Exercise objective
Output all of the data below exactly as given.

Material supplied

- Opening Delimiter -

-- ==== Sys2Proof/Laws/State.lean ====
section
/-! SUPPORT. State and its updates: which field an update writes, one lemma a field, and reads after writes of warps,
registers and the numbered registers of BAR0. -/

namespace Sys2Proof.Machine

/-! Lists -/

theorem length_updAt {α : Type} (l : List α) (i : Nat) (f : α → α) : (updAt l i f).length = l.length := by
  induction l generalizing i with
  | nil => rfl
  | cons a r ih => cases i with
    | zero => rfl
    | succ i => simp [updAt, ih]

theorem getD_updAt {α : Type} (l : List α) (i j : Nat) (f : α → α) (d : α) :
    (updAt l i f).getD j d = if j = i ∧ i < l.length then f (l.getD i d) else l.getD j d := by
  induction l generalizing i j with
  | nil => simp [updAt]
  | cons a r ih =>
    cases i with
    | zero => cases j <;> simp [updAt]
    | succ i =>
      cases j with
      | zero => simp [updAt]
      | succ j => simpa [updAt] using ih i j

theorem updAt_updAt {α : Type} (l : List α) (i : Nat) (f g : α → α) :
    updAt (updAt l i f) i g = updAt l i fun x => g (f x) := by
  induction l generalizing i with
  | nil => rfl
  | cons a r ih => cases i with
    | zero => rfl
    | succ i => simp [updAt, ih]

theorem updAt_self {α : Type} (l : List α) (i : Nat) (d : α) : updAt l i (fun _ => l.getD i d) = l := by
  induction l generalizing i with
  | nil => rfl
  | cons a r ih => cases i with
    | zero => rfl
    | succ i => simpa [updAt] using ih i

theorem updAt_congr {α : Type} (l : List α) (i : Nat) (f : α → α) (d : α) :
    updAt l i f = updAt l i fun _ => f (l.getD i d) := by
  induction l generalizing i with
  | nil => rfl
  | cons a r ih => cases i with
    | zero => rfl
    | succ i => simpa [updAt] using ih i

- Closing Delimiter -

Your response
-- ==== Sys2Proof/Laws/State.lean ====
section
/-! SUPPORT. State and its updates: which field an update writes, one lemma a field, and reads after writes of warps,
registers and the numbered registers of BAR0. -/

namespace Sys2Proof.Machine

/-! Lists -/

theorem length_updAt {α : Type} (l : List α) (i : Nat) (f : α → α) : (updAt l i f).length = l.length := by
  induction l generalizing i with
  | nil => rfl
  | cons a r ih => cases i with
    | zero => rfl
    | succ i => simp [updAt, ih]

theorem getD_updAt {α : Type} (l : List α) (i j : Nat) (f : α → α) (d : α) :
    (updAt l i f).getD j d = if j = i ∧ i < l.length then f (l.getD i d) else l.getD j d := by
  induction l generalizing i j with
  | nil => simp [updAt]
  | cons a r ih =>
    cases i with
    | zero => cases j <;> simp [updAt]
    | succ i =>
      cases j with
      | zero => simp [updAt]
      | succ j => simpa [updAt] using ih i j

theorem updAt_updAt {α : Type} (l : List α) (i : Nat) (f g : α → α) :
    updAt (updAt l i f) i g = updAt l i fun x => g (f x) := by
  induction l generalizing i with
  | nil => rfl
  | cons a r ih => cases i with
    | zero => rfl
    | succ i => simp [updAt, ih]

theorem updAt_self {α : Type} (l : List α) (i : Nat) (d : α) : updAt l i (fun _ => l.getD i d) = l := by
  induction l generalizing i with
  | nil => rfl
  | cons a r ih => cases i with
    | zero => rfl
    | succ i => simpa [updAt] using ih i

theorem updAt_congr {α : Type} (l : List α) (i : Nat) (f : α → α) (d : α) :
    updAt l i f = updAt l i fun _ => f (l.getD i d) := by
  induction l generalizing i with
  | nil => rfl
  | cons a r ih => cases i with
    | zero => rfl
    | succ i => simpa [updAt] using ih i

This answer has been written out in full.